Последовавший за прыжком угон аэрокара также подвергся сокращениям – читатель вряд ли понял, почему машина сначала тихо выехала из города, и лишь потом мотор «кашлянул и заурчал». Фокус в том, что по земле аэрокар шёл на бесшумном электроприводе, а вот в воздух его поднимал шумный дизельный или керосиновый движок. Причём аэрокар не был самолётом, «распахивающим крылья». На самом деле перед взлётом он разворачивал не крылья, а лопасти основного ротора, потому что это был вертолёт.

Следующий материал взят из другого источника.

-- ==== Sys2Proof/Machine/Counters.lean ====
section
/-! DEFINITION. Counters.lean: samples leaving their capture register (R491, R492) and the two direct objects of chapter 22
(R465, R494). -/
namespace Sys2Proof.Machine

/-- A sample record with its sequence number; in compatibility mode its value field has 32 bits (R492, R496). -/
def finishSample (compat : Bool) (w seq : Nat) : Nat :=
  let v := bits w 239 192
  w - v * 2 ^ 192 + (if compat then v % 2 ^ 32 else v) * 2 ^ 192 + seq % 65536 * 2 ^ 240

/-- COUNTER_SAMPLE (R491): the record in a counter's capture register enters the ring. -/
def execCounterSample (counter : Fin 1088) (s : State) : Host.Outcome State Fault Refusal :=
  let c := Map.look {} counter.val s.test.capture
  match c.held with
  | none => .next s
  | some w =>
    let wi := s.obj 0x9003 2 0
    let s1 := (s.setObj 0x9003 1 (wi % 256) (finishSample s.compat w wi)).setObj 0x9003 2 0 (wi + 1)
    .next (s1.modTest fun t => { t with capture := Map.put {} { c with held := none } counter.val t.capture })

/-- COUNTER_GRANT (R494). -/
def execCounterGrant (rq : Rq) (elem : Fin 1088) (v : BitVec 16) (s : State) : Host.Outcome State Fault Refusal :=
  .next (s.directWrite rq 0x9004 1 elem.val roleO passes passes passes fun s _ =>
    s.setNow 0x9004 1 elem.val (v.toNat % 1024 + b2n (v.getLsbD 15) * 32768))

/-- SAMPLE_READ_INDEX (R465, R352). -/
def execSampleReadIndex (rq : Rq) (v : BitVec 64) (s : State) : Host.Outcome State Fault Refusal :=
  .next (s.directWrite rq 0x9003 3 0 roleO
    (fun s _ => refuseIf (decide (v.toNat < s.obj 0x9003 3 0) || decide (s.obj 0x9003 2 0 < v.toNat)) abRange)
    passes passes fun s _ => s.setObj 0x9003 3 0 v.toNat)

end Sys2Proof.Machine
end

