-- ==== Sys2Proof/Machine/Dispatch.lean ====
section
/-! DEFINITION. Dispatch.lean: the meaning of each command, one arm per constructor. -/
namespace Sys2Proof.Machine

/-- The effect of a command on everything but the queue. -/
def exec (i : Instr) (s : State) : Host.Outcome State Fault Refusal :=
  match i with
  | .read r => Sys2Proof.Machine.execRead r s
  | .write r => Sys2Proof.Machine.execWrite r s
  | .add r => Sys2Proof.Machine.execAdd r s
  | .swap r => Sys2Proof.Machine.execSwap r s
  | .cas r => Sys2Proof.Machine.execCas r s
  | .fence r => Sys2Proof.Machine.execFence r s
  | .reservedOperation r op cls => Sys2Proof.Machine.execReservedOperation r op cls s
  | .writeData port ps => Sys2Proof.Machine.execWriteData port ps s
  | .holdBufferRelease port c => Sys2Proof.Machine.execHoldBufferRelease port c s
  | .responseRelease port => Sys2Proof.Machine.execResponseRelease port s
  | .arbiterCycle stack k => Sys2Proof.Machine.execArbiterCycle stack k s
  | .agePromotion req => Sys2Proof.Machine.execAgePromotion req s
  | .watchdogBite req => Sys2Proof.Machine.execWatchdogBite req s
  | .pcControllerCycle stack pc k => Sys2Proof.Machine.execPcControllerCycle stack pc k s
  | .rowIdleClose stack pc sid bank k => Sys2Proof.Machine.execRowIdleClose stack pc sid bank k s
  | .readDataReturn stack pc errs => Sys2Proof.Machine.execReadDataReturn stack pc errs s
  | .secondLookResult stack pc errs => Sys2Proof.Machine.execSecondLookResult stack pc errs s
  | .correctiveRewrite stack => Sys2Proof.Machine.execCorrectiveRewrite stack s
  | .parityError stack pc k => Sys2Proof.Machine.execParityError stack pc k s
  | .replayTakeEnd stack pc => Sys2Proof.Machine.execReplayTakeEnd stack pc s
  | .frameBoundary => Sys2Proof.Machine.execFrameBoundary s
  | .callSheetComplete stack => Sys2Proof.Machine.execCallSheetComplete stack s
  | .referenceCycle => Sys2Proof.Machine.execReferenceCycle s
  | .ptpOffset ofs => Sys2Proof.Machine.execPtpOffset ofs s
  | .ptpRate rate => Sys2Proof.Machine.execPtpRate rate s
  | .stepRequest rq ns => Sys2Proof.Machine.execStepRequest rq ns s
  | .correctionModeSelect rq v => Sys2Proof.Machine.execCorrectionModeSelect rq v s
  | .rateCorrectionWrite rq v => Sys2Proof.Machine.execRateCorrectionWrite rq v s
  | .referenceFrequencyWrite rq hz => Sys2Proof.Machine.execReferenceFrequencyWrite rq hz s
  | .contribution pipe h beats payload => Sys2Proof.Machine.execContribution pipe h beats payload s
  | .laneAccumulate lane => Sys2Proof.Machine.execLaneAccumulate lane s
  | .creditReturn pipe => Sys2Proof.Machine.execCreditReturn pipe s
  | .resultSend => Sys2Proof.Machine.execResultSend s
  | .spillPacket desc bytes => Sys2Proof.Machine.execSpillPacket desc bytes s
  | .spillPull port => Sys2Proof.Machine.execSpillPull port s
  | .linkStatus port up => Sys2Proof.Machine.execLinkStatus port up s
  | .holdExpiry port => Sys2Proof.Machine.execHoldExpiry port s
  | .backPressureRefresh => Sys2Proof.Machine.execBackPressureRefresh s
  | .captureHeader port queue len hdr => Sys2Proof.Machine.execCaptureHeader port queue len hdr s
  | .captureReadIndex rq v => Sys2Proof.Machine.execCaptureReadIndex rq v s
  | .stockroomEnable rq => Sys2Proof.Machine.execStockroomEnable rq s
  | .stockroomDisable rq => Sys2Proof.Machine.execStockroomDisable rq s
  | .chunkFillEnd chunk => Sys2Proof.Machine.execChunkFillEnd chunk s
  | .fillAllowanceTaken chunk => Sys2Proof.Machine.execFillAllowanceTaken chunk s
  | .backgroundFillWrite stack => Sys2Proof.Machine.execBackgroundFillWrite stack s
  | .engineWaitEnd => Sys2Proof.Machine.execEngineWaitEnd s
  | .versionDrop region => Sys2Proof.Machine.execVersionDrop region s
  | .shotTableVersionDrop entry => Sys2Proof.Machine.execShotTableVersionDrop entry s
  | .refreshWindowStart stack => Sys2Proof.Machine.execRefreshWindowStart stack s
  | .selfRefreshEntry stack pc k => Sys2Proof.Machine.execSelfRefreshEntry stack pc k s
  | .selfRefreshExit stack pc k => Sys2Proof.Machine.execSelfRefreshExit stack pc k s
  | .stackSelfRefreshEnter rq stack => Sys2Proof.Machine.execStackSelfRefreshEnter rq stack s
  | .stackWakeRequest rq stack => Sys2Proof.Machine.execStackWakeRequest rq stack s
  | .stackIdleExpiry stack => Sys2Proof.Machine.execStackIdleExpiry stack s
  | .stackGate stack => Sys2Proof.Machine.execStackGate stack s
  | .stackWake stack => Sys2Proof.Machine.execStackWake stack s
  | .stackWakeService stack identity res train => Sys2Proof.Machine.execStackWakeService stack identity res train s
  | .timingSwitchRequest rq stack set => Sys2Proof.Machine.execTimingSwitchRequest rq stack set s
  | .timingSwitchChannelDone stack => Sys2Proof.Machine.execTimingSwitchChannelDone stack s
  | .histogramBinAdvance stack pc dis => Sys2Proof.Machine.execHistogramBinAdvance stack pc dis s
  | .retrainingApply stack pc res => Sys2Proof.Machine.execRetrainingApply stack pc res s
  | .pcRetrainComplete stack pc eyes => Sys2Proof.Machine.execPcRetrainComplete stack pc eyes s
  | .domainGateRequest rq domain v => Sys2Proof.Machine.execDomainGateRequest rq domain v s
  | .domainWakeComplete domain => Sys2Proof.Machine.execDomainWakeComplete domain s
  | .powerTelemetry domains rails => Sys2Proof.Machine.execPowerTelemetry domains rails s
  | .temperatureRead stack reading => Sys2Proof.Machine.execTemperatureRead stack reading s
  | .stackT4Gate stack => Sys2Proof.Machine.execStackT4Gate stack s
  | .thermalSlipRecord shot => Sys2Proof.Machine.execThermalSlipRecord shot s
  | .loftPortCycle slice d => Sys2Proof.Machine.execLoftPortCycle slice d s
  | .loftLineFill slice => Sys2Proof.Machine.execLoftLineFill slice s
  | .loftWriteBack slice => Sys2Proof.Machine.execLoftWriteBack slice s
  | .loftPatrolStep slice found => Sys2Proof.Machine.execLoftPatrolStep slice found s
  | .partitionChangeEffect q => Sys2Proof.Machine.execPartitionChangeEffect q s
  | .sliceFail slice tagsLost => Sys2Proof.Machine.execSliceFail slice tagsLost s
  | .sliceFence slice => Sys2Proof.Machine.execSliceFence slice s
  | .sliceMapReturn slice => Sys2Proof.Machine.execSliceMapReturn slice s
  | .reduce p => Sys2Proof.Machine.execReduce p s
  | .gather p => Sys2Proof.Machine.execGather p s
  | .score p => Sys2Proof.Machine.execScore p s
  | .project p => Sys2Proof.Machine.execProject p s
  | .select p => Sys2Proof.Machine.execSelect p s
  | .filter p => Sys2Proof.Machine.execFilter p s
  | .convert p => Sys2Proof.Machine.execConvert p s
  | .copy p => Sys2Proof.Machine.execCopy p s
  | .scan p => Sys2Proof.Machine.execScan p s
  | .fill p => Sys2Proof.Machine.execFill p s
  | .reservedKind p kind => Sys2Proof.Machine.execReservedKind p kind s
  | .shotExtend shot => Sys2Proof.Machine.execShotExtend shot s
  | .shotTimeAbort shot => Sys2Proof.Machine.execShotTimeAbort shot s
  | .listHeadTimeout list => Sys2Proof.Machine.execListHeadTimeout list s
  | .contextFree shot => Sys2Proof.Machine.execContextFree shot s
  | .jobAbort rq v => Sys2Proof.Machine.execJobAbort rq v s
  | .gatherBagStart unit => Sys2Proof.Machine.execGatherBagStart unit s
  | .gatherRowData unit => Sys2Proof.Machine.execGatherRowData unit s
  | .arrayRun array => Sys2Proof.Machine.execArrayRun array s
  | .selectMerge shot => Sys2Proof.Machine.execSelectMerge shot s
  | .filterKey shot => Sys2Proof.Machine.execFilterKey shot s
  | .patrolStep stack e => Sys2Proof.Machine.execPatrolStep stack e s
  | .bucketLeak => Sys2Proof.Machine.execBucketLeak s
  | .spliceLineCopy stack e => Sys2Proof.Machine.execSpliceLineCopy stack e s
  | .migrationStart stack => Sys2Proof.Machine.execMigrationStart stack s
  | .migrationLineCopy stack e => Sys2Proof.Machine.execMigrationLineCopy stack e s
  | .migrationCommit stack => Sys2Proof.Machine.execMigrationCommit stack s
  | .rebuildLineCopy region e => Sys2Proof.Machine.execRebuildLineCopy region e s
  | .declareDead rq unit => Sys2Proof.Machine.execDeclareDead rq unit s
  | .readmit rq unit => Sys2Proof.Machine.execReadmit rq unit s
  | .readmitResult pass => Sys2Proof.Machine.execReadmitResult pass s
  | .retirementReadIndex rq v => Sys2Proof.Machine.execRetirementReadIndex rq v s
  | .keyRotate rq region => Sys2Proof.Machine.execKeyRotate rq region s
  | .sweepStep stack region e => Sys2Proof.Machine.execSweepStep stack region e s
  | .sweepComplete region => Sys2Proof.Machine.execSweepComplete region s
  | .keyErase rq region => Sys2Proof.Machine.execKeyErase rq region s
  | .eraseEffect region => Sys2Proof.Machine.execEraseEffect region s
  | .entropyHealthChange h => Sys2Proof.Machine.execEntropyHealthChange h s
  | .drbgReseed => Sys2Proof.Machine.execDrbgReseed s
  | .microcodeSegment rq segment last sigOk version => Sys2Proof.Machine.execMicrocodeSegment rq segment last sigOk version s
  | .raiseMinimumVersion rq => Sys2Proof.Machine.execRaiseMinimumVersion rq s
  | .scanRequest => Sys2Proof.Machine.execScanRequest s
  | .scanClearComplete ok => Sys2Proof.Machine.execScanClearComplete ok s
  | .resetAssert lowNs => Sys2Proof.Machine.execResetAssert lowNs s
  | .resetRelease profile compat => Sys2Proof.Machine.execResetRelease profile compat s
  | .microcodeImage img => Sys2Proof.Machine.execMicrocodeImage img s
  | .dictionaryReachable => Sys2Proof.Machine.execDictionaryReachable s
  | .stackBringUpStepDone stack r => Sys2Proof.Machine.execStackBringUpStepDone stack r s
  | .hardwareFillDone stack => Sys2Proof.Machine.execHardwareFillDone stack s
  | .loftQuadrantTestDone q bad => Sys2Proof.Machine.execLoftQuadrantTestDone q bad s
  | .engineSelfTestDone unit pass => Sys2Proof.Machine.execEngineSelfTestDone unit pass s
  | .selfTestSliceRequest => Sys2Proof.Machine.execSelfTestSliceRequest s
  | .selfTestSliceEnd unit r => Sys2Proof.Machine.execSelfTestSliceEnd unit r s
  | .counterSample counter => Sys2Proof.Machine.execCounterSample counter s
  | .counterGrant rq elem v => Sys2Proof.Machine.execCounterGrant rq elem v s
  | .sampleReadIndex rq v => Sys2Proof.Machine.execSampleReadIndex rq v s
  | .mailboxDoorbell packet last => Sys2Proof.Machine.execMailboxDoorbell packet last s
  | .managementPacket rq bytes => Sys2Proof.Machine.execManagementPacket rq bytes s
  | .dictionaryRead rq o staged length => Sys2Proof.Machine.execDictionaryRead rq o staged length s
  | .dictionaryWrite rq o data => Sys2Proof.Machine.execDictionaryWrite rq o data s
  | .lock rq scopes => Sys2Proof.Machine.execLock rq scopes s
  | .commit rq => Sys2Proof.Machine.execCommit rq s
  | .discard rq => Sys2Proof.Machine.execDiscard rq s
  | .renew rq => Sys2Proof.Machine.execRenew rq s
  | .sessionReset rq => Sys2Proof.Machine.execSessionReset rq s
  | .reservedDictionaryOp rq op => Sys2Proof.Machine.execReservedDictionaryOp rq op s
  | .leaseExpiry n => Sys2Proof.Machine.execLeaseExpiry n s
  | .sessionTimeout n => Sys2Proof.Machine.execSessionTimeout n s
  | .eventAcknowledge rq v => Sys2Proof.Machine.execEventAcknowledge rq v s
  | .stateRequestService rq => Sys2Proof.Machine.execStateRequestService rq s
  | .stateRequestDrain rq => Sys2Proof.Machine.execStateRequestDrain rq s
  | .stateRequestTest rq => Sys2Proof.Machine.execStateRequestTest rq s
  | .stateRequestSafe rq => Sys2Proof.Machine.execStateRequestSafe rq s
  | .keyExchange rq => Sys2Proof.Machine.execKeyExchange rq s
  | .finish rq leaf => Sys2Proof.Machine.execFinish rq leaf s
  | .endSession rq => Sys2Proof.Machine.execEndSession rq s
  | .getMeasurements rq index => Sys2Proof.Machine.execGetMeasurements rq index s
  | .getVersion rq => Sys2Proof.Machine.execGetVersion rq s
  | .getCapabilities rq => Sys2Proof.Machine.execGetCapabilities rq s
  | .negotiateAlgorithms rq supported => Sys2Proof.Machine.execNegotiateAlgorithms rq supported s
  | .getDigests rq => Sys2Proof.Machine.execGetDigests rq s
  | .getCertificate rq slot offset length => Sys2Proof.Machine.execGetCertificate rq slot offset length s
  | .challenge rq slot nonce => Sys2Proof.Machine.execChallenge rq slot nonce s
  | .heartbeat rq => Sys2Proof.Machine.execHeartbeat rq s
  | .keyUpdate rq => Sys2Proof.Machine.execKeyUpdate rq s
  | .entdaa addr => Sys2Proof.Machine.execEntdaa addr s
  | .rstdaa => Sys2Proof.Machine.execRstdaa s
  | .enec mask => Sys2Proof.Machine.execEnec mask s
  | .disec mask => Sys2Proof.Machine.execDisec mask s
  | .getpid => Sys2Proof.Machine.execGetpid s
  | .getbcr => Sys2Proof.Machine.execGetbcr s
  | .getdcr => Sys2Proof.Machine.execGetdcr s
  | .getmrl => Sys2Proof.Machine.execGetmrl s
  | .getmwl => Sys2Proof.Machine.execGetmwl s
  | .setmrl v => Sys2Proof.Machine.execSetmrl v s
  | .setmwl v => Sys2Proof.Machine.execSetmwl v s
  | .coreSelfTestDone pass => Sys2Proof.Machine.execCoreSelfTestDone pass s
  | .i3cMctpTransfer rq bytes last => Sys2Proof.Machine.execI3cMctpTransfer rq bytes last s
  | .unsupportedSpdmRequest rq code => Sys2Proof.Machine.execUnsupportedSpdmRequest rq code s
  | .corePowerLoss => Sys2Proof.Machine.execCorePowerLoss s
  | .selectEntryDeal shot => Sys2Proof.Machine.execSelectEntryDeal shot s
  | .checkValueBlock shot => Sys2Proof.Machine.execCheckValueBlock shot s
  | .dollyShotTransfer shot => Sys2Proof.Machine.execDollyShotTransfer shot s
  | .fillShotWrite shot => Sys2Proof.Machine.execFillShotWrite shot s
  | .lostLineRewrite stack => Sys2Proof.Machine.execLostLineRewrite stack s

end Sys2Proof.Machine
end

Ещё одна пропавшая подробность – упоминание автопилота, установленного на аэрокаре, «старого разбалансированного робота «Сперри». «Сперри Рэнд» – компания, с начала XX века производившая гироскопы. Их связь с роботами заслуживает пояснения. В 30-40-х годах в ходу была идея механического автопилота: что-то вроде патефона, но не с плоской, а с трёхмерной грампластинкой, «игла» передаёт колебания на органы управления самолёта или ракеты, а «бороздки» на «грампластинке» задают курс. Ну, так, в общих чертах. Подобные автопилоты встречаются в ранних произведениях Хайнлайна – их вырезают на токарном станке под конкретный маршрут и ставят на ракету. Никакой цифровой электроники – тёплый аналоговый ход... А десятилетия спустя компания «Сперри» вновь появляется в тексте Грандмастера, на этот раз как поставщик «гиросов» для континуумохода профессора Берроуза в романе «Панки-Барсум: Число Зверя».
Описание монстра-грузовика, подвозившего Лайла, также опущено, хотя оно вставлено в текст не зря – оно подготавливает читателя к поездке в по-настоящему монструозном сухопутном крейсере в финальной главе повести.

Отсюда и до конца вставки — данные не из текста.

-- ==== Sys2Proof/Machine/Core.lean ====
section
/-! DEFINITION. Core.lean: the machine as the host's interface asks for it. -/
def Sys2Proof.core : Host.Core :=
  { State := Sys2Proof.Machine.State
    Fault := Sys2Proof.Machine.Fault
    Refusal := Sys2Proof.Machine.Refusal
    step := Sys2Proof.Machine.step
    reset := Sys2Proof.Machine.State.reset }
end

Но картина финального боя также подверглась нарезке – устройство главного калибра, электронная схема управления боем, телепатическая система связи – всё это пошло под нож – вместе с деталями сражения.
Стоит отметить, что часть изменений в тексте не имеет отношения ни к идеологии, ни к атеизму, ни к техническому футуризму, а вызвана исключительно бережным отношением к советским читателям: переводчики в Союзе боялись грузить читателей разными незнакомыми терминами и понятиями. Поэтому футуристические бластеры превратились в «пистолеты» [тут, конечно, отчасти виноват сам Хайнлайн – он пишет то blaster, то blast pistol, подразумевая то принцип действия оружия, то его конкретное воплощение, переводчика легко запутать], вихревое оружие исчезло как класс [«вихревые пушки» почему-то активно не нравились советским переводчикам, они исчезли практически из всех переводов, с которыми я работал. Возможно, люди подсознательно старались избегать упоминания всего, на чём может стоять штамп «сов.секретно»?], а сотрудники Инквизиции вместо оригинальных «масок с прорезями для глаз» в переводе вдруг переоделись в «капюшоны».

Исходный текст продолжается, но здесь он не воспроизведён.